## Source information
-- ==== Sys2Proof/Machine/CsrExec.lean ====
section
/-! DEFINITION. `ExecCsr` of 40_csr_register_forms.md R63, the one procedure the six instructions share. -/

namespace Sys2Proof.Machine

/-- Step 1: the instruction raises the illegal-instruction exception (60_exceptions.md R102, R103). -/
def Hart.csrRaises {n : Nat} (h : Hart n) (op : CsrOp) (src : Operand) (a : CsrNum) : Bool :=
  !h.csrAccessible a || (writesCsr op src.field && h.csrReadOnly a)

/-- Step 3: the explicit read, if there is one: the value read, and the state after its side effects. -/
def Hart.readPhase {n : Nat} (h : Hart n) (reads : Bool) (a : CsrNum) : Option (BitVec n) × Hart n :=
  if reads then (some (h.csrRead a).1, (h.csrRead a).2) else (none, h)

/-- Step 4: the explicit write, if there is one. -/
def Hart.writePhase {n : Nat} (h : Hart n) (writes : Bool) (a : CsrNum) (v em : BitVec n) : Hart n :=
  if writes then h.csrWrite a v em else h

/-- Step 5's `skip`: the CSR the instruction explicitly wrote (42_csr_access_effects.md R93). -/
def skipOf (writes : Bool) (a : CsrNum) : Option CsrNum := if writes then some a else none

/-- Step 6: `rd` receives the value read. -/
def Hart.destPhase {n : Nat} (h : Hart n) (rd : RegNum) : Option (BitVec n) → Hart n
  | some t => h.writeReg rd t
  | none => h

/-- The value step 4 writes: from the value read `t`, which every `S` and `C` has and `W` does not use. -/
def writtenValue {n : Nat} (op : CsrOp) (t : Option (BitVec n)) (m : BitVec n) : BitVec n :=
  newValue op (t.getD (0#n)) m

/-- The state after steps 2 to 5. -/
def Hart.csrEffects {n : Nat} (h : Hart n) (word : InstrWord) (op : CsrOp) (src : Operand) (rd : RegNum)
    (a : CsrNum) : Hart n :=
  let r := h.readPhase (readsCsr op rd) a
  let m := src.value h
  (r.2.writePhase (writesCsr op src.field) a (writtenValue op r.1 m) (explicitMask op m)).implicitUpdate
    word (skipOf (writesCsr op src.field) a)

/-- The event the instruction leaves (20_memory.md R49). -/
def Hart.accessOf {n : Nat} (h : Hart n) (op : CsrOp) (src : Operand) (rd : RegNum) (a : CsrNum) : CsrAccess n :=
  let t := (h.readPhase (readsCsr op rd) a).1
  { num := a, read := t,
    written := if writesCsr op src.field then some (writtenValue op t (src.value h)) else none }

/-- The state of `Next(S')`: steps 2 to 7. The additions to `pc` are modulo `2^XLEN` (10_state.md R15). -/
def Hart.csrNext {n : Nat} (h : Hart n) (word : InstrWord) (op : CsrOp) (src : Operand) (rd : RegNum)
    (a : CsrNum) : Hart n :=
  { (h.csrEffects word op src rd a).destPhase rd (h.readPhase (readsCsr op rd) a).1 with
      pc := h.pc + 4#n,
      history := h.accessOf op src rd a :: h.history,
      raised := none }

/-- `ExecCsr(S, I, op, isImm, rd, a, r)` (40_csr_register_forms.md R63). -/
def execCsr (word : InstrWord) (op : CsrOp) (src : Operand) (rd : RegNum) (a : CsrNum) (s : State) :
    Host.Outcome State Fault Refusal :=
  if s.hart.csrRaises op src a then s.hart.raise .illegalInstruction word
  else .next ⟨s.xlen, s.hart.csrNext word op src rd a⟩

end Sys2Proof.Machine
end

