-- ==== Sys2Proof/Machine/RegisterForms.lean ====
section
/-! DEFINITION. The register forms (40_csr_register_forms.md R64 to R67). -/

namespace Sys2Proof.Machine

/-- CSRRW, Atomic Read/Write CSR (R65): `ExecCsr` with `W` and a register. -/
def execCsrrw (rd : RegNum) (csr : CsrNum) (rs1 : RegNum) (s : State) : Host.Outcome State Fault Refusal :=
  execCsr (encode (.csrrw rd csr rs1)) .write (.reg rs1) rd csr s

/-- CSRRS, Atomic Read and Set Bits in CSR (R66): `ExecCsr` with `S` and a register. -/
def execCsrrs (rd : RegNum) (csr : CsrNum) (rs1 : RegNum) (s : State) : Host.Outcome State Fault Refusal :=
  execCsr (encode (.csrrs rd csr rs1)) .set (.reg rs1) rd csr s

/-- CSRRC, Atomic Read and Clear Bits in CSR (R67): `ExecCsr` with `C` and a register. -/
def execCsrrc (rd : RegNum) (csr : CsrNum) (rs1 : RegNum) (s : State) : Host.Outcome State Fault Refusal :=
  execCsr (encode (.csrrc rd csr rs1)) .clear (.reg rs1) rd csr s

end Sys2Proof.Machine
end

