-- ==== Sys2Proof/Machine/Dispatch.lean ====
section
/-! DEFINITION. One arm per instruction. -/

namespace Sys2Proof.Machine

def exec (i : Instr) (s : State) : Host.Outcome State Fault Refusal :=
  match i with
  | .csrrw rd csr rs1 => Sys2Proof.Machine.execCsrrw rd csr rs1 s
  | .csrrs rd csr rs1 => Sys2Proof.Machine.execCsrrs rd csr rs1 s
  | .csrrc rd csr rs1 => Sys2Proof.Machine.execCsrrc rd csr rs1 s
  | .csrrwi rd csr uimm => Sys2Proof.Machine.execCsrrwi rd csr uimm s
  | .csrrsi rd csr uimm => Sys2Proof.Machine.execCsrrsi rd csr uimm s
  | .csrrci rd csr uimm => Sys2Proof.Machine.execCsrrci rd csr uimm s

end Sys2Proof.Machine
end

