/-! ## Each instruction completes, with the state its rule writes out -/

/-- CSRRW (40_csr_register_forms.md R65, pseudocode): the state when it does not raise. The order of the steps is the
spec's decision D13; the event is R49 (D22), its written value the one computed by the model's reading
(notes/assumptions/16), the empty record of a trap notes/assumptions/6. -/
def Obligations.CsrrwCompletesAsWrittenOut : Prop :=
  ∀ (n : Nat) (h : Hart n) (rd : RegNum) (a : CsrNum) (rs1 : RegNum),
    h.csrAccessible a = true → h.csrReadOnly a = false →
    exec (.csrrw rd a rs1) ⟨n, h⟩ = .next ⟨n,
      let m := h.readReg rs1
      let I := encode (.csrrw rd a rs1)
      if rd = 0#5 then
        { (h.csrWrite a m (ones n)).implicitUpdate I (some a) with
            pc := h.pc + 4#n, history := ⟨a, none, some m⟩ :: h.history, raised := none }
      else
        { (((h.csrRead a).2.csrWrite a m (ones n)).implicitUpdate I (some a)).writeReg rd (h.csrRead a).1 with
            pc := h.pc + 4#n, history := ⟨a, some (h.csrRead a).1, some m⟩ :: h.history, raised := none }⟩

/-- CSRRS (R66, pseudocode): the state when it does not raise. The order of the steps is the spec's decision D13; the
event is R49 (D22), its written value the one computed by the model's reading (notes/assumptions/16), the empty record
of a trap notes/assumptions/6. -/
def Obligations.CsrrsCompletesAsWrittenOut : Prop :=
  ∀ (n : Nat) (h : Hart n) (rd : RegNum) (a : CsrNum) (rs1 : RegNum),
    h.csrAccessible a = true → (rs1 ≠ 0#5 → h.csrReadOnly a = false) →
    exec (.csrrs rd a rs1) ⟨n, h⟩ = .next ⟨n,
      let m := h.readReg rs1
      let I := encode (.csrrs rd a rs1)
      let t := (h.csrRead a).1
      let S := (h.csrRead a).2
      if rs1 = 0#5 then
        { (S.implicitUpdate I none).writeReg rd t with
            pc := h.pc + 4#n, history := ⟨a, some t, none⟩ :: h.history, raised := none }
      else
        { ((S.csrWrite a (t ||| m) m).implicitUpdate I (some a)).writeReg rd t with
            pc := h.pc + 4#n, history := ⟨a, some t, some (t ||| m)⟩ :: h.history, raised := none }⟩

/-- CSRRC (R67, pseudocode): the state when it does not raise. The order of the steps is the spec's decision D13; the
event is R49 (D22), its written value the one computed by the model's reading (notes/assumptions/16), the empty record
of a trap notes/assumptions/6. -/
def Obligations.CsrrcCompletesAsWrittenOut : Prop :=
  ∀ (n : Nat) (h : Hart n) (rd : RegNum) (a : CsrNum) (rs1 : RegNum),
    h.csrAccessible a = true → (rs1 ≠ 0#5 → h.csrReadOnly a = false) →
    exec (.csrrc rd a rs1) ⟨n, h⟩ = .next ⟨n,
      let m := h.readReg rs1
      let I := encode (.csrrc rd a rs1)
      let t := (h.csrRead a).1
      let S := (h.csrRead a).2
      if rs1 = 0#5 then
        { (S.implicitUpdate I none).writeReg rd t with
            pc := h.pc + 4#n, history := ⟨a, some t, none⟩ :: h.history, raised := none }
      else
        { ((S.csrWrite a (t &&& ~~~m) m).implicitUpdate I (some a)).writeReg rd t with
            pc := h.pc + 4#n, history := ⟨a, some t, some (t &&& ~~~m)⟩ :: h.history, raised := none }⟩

## Problem to solve
Within the data above, the span starting at the line containing "if reads then" and ending at the line containing "steps 2 to 5. -/" is to be retyped exactly, with no other lines.

## Written response
  if reads then (some (h.csrRead a).1, (h.csrRead a).2) else (none, h)

/-- Step 4: the explicit write, if there is one. -/
def Hart.writePhase {n : Nat} (h : Hart n) (writes : Bool) (a : CsrNum) (v em : BitVec n) : Hart n :=
  if writes then h.csrWrite a v em else h

/-- Step 5's `skip`: the CSR the instruction explicitly wrote (42_csr_access_effects.md R93). -/
def skipOf (writes : Bool) (a : CsrNum) : Option CsrNum := if writes then some a else none

/-- Step 6: `rd` receives the value read. -/
def Hart.destPhase {n : Nat} (h : Hart n) (rd : RegNum) : Option (BitVec n) → Hart n
  | some t => h.writeReg rd t
  | none => h

/-- The value step 4 writes: from the value read `t`, which every `S` and `C` has and `W` does not use. -/
def writtenValue {n : Nat} (op : CsrOp) (t : Option (BitVec n)) (m : BitVec n) : BitVec n :=
  newValue op (t.getD (0#n)) m

/-- The state after steps 2 to 5. -/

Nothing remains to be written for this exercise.